Please document this? Documentation/filesystems/proc.txt, perhaps.
> As we would like to avoid boundless
> process creation in response to large numbers of parallel process crashes, this
> sysctl limits the number of parallel dumps we can process. If
> core_pattern_limit is set to X, only X dumps will be processed in parallel, dump
> X+1 will be dropped and its miss will be logged. Setting this sysctl to zero
> will allow limitless parallel dumps, but will also not wait for the
> core_pattern process to complete before cleaning up the crashing process, so as
> to avoid holding on to all that exess memory if load gets too high.
This seems like it adds unreliability and perhaps DoSability.
Did you consider resolving this problem by throttling (ie: an upper
limit on the number of concurrent dumpers) rather than by discarding?
> This resolves kernel.org bug 13355:
> http://bugzilla.kernel.org/show_bug.cgi?id=13355
>
> Signed-off-by: Neil Horman <[email protected]>
> Reported-by: Earl Chew <[email protected]>
>
> diff --git a/fs/exec.c b/fs/exec.c
> index 895823d..d5a635e 100644
> --- a/fs/exec.c
> +++ b/fs/exec.c
> @@ -62,6 +62,8 @@
>
> int core_uses_pid;
> char core_pattern[CORENAME_MAX_SIZE] = "core";
> +unsigned int core_pipe_limit;
> +
> int suid_dumpable = 0;
>
> /* The maximal length of core_pattern is also specified in sysctl.c */
> @@ -1701,6 +1703,8 @@ int get_dumpable(struct mm_struct *mm)
> return (ret >= 2) ? 2 : ret;
> }
>
> +static atomic_t core_dump_count = ATOMIC_INIT(0);
fyi, we decided that the `= ATOMIC_INIT(0)' is no longer needed in this
case - we just use the all-zeroes pattern for atomic_t's.
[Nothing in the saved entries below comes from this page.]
-- ==== Sys2Proof/Laws/Turns.lean ====
section
/-! SUPPORT. What holds before a turn changes (R31, R143, R452): results that are due arrive in threads and scenes, and notes
are taken of takes and of armed records; nothing else differs while no mailbox command waits. -/

namespace Sys2Proof.Machine

/-- A write of a register changes threads and scenes only. -/
theorem State.writeReg_rest (s : State) (w : RegWrite) :
    ({ s.writeReg w with threads := s.threads, scenes := s.scenes } : State) = s := by
  unfold State.writeReg
  split <;> rfl

/-- Writes of registers change threads and scenes only. -/
theorem State.writeRegs_rest (ws : List RegWrite) (s : State) :
    ({ s.writeRegs ws with threads := s.threads, scenes := s.scenes } : State) = s := by
  induction ws generalizing s with
  | nil => rfl
  | cons w ws ih =>
    have h := congrArg (fun t : State => ({ t with threads := s.threads, scenes := s.scenes } : State)) (ih (s.writeReg w))
    exact h.trans (s.writeReg_rest w)

/-- The arrival of results changes threads, scenes and the results on their way only. -/
theorem State.settle_rest (s : State) (now : Nat) :
    ({ s.settle now with threads := s.threads, scenes := s.scenes, pend := s.pend } : State) = s :=
  congrArg (fun t : State => ({ t with pend := s.pend } : State)) (State.writeRegs_rest _ _)

/-- Noting ready records changes what is armed only. -/
theorem State.noteNodes_rest (s : State) : ({ s.noteNodes with armed := s.armed } : State) = s := by
  unfold State.noteNodes
  split <;> rfl

/-- WHAT HOLDS BEFORE A TURN while no mailbox command waits: nothing but threads, scenes, results on their way, takes and armed
records differs. -/
theorem State.between_rest (s : State) (h : s.mbWait = false) :
    ({ s.between with threads := s.threads, scenes := s.scenes, pend := s.pend, takes := s.takes, armed := s.armed } : State) =
      s := by
  have hm : (s.settle s.clock).noteReady.noteNodes.mbWait = false := by
    have e := congrArg State.mbWait (State.noteNodes_rest (s.settle s.clock).noteReady)
    have g := congrArg State.mbWait (s.settle_rest s.clock)
    exact (e.trans g).trans h
  have hb : s.between = (s.settle s.clock).noteReady.noteNodes := by
    unfold State.between State.noteMailbox
    rw [hm]; rfl
  rw [hb]
  have h1 := congrArg (fun t : State => ({ t with threads := s.threads, scenes := s.scenes, pend := s.pend, takes := s.takes
                                                  armed := s.armed } : State))
    (State.noteNodes_rest (s.settle s.clock).noteReady)
  exact h1.trans (congrArg (fun t : State => ({ t with takes := s.takes, armed := s.armed } : State)) (s.settle_rest s.clock))

@[simp] theorem State.between_agenda (s : State) (h : s.mbWait = false) : s.between.agenda = s.agenda := by
  have e := congrArg State.agenda (s.between_rest h)
  exact e
@[simp] theorem State.between_clock (s : State) (h : s.mbWait = false) : s.between.clock = s.clock := by
  have e := congrArg State.clock (s.between_rest h)
  exact e
@[simp] theorem State.between_mem (s : State) (h : s.mbWait = false) : s.between.mem = s.mem := by
  have e := congrArg State.mem (s.between_rest h)
  exact e
@[simp] theorem State.between_power (s : State) (h : s.mbWait = false) : s.between.power = s.power := by
  have e := congrArg State.power (s.between_rest h)
  exact e

end Sys2Proof.Machine
end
This won't make any difference if gcc manages to move the atomic_t out of
.data and into .bss. Whether it succesfully does that for this
construct I do not know.
Also, core_dump_count could be made static inside do_coredump(), which
is a little neater.
> void do_coredump(long signr, int exit_code, struct pt_regs *regs)
> {
> struct core_state core_state;
> @@ -1717,7 +1721,8 @@ void do_coredump(long signr, int exit_code, struct pt_regs *regs)
> unsigned long core_limit = current->signal->rlim[RLIMIT_CORE].rlim_cur;
> char **helper_argv = NULL;
> int helper_argc = 0;
> - char *delimit;
> + pid_t pid = 0;
> + int dump_count;
>
> audit_core_dumps(signr);
>
> @@ -1784,42 +1789,53 @@ void do_coredump(long signr, int exit_code, struct pt_regs *regs)
> goto fail_unlock;
>
> if (ispipe) {
> +
> + if (core_limit == 0) {
> + /*
> + * Normally core limits are irrelevant to pipes, since
> + * we're not writing to the file system, but we use
> + * core_limit of 0 here as a speacial value. Any
> + * non-zero limit gets set to RLIM_INFINITY below, but
> + * a limit of 0 skips the dump. This is a consistent
> + * way to catch recursive crashes. We can still crash
> + * if the core_pattern binary sets RLIM_CORE = !0
> + * but it runs as root, and can do lots of stupid things
> + */
> + printk(KERN_WARNING "Process %d(%s) has RLIMIT_CORE set to 0\n",
> + task_tgid_vnr(current), current->comm);
whoa. What does task_tgid_vnr() do?
<reads that function and three levels of callee>
<gets grumpy at undocumentedness, stops and then guesses>
Thread group leader's PID relative to its pid namespace?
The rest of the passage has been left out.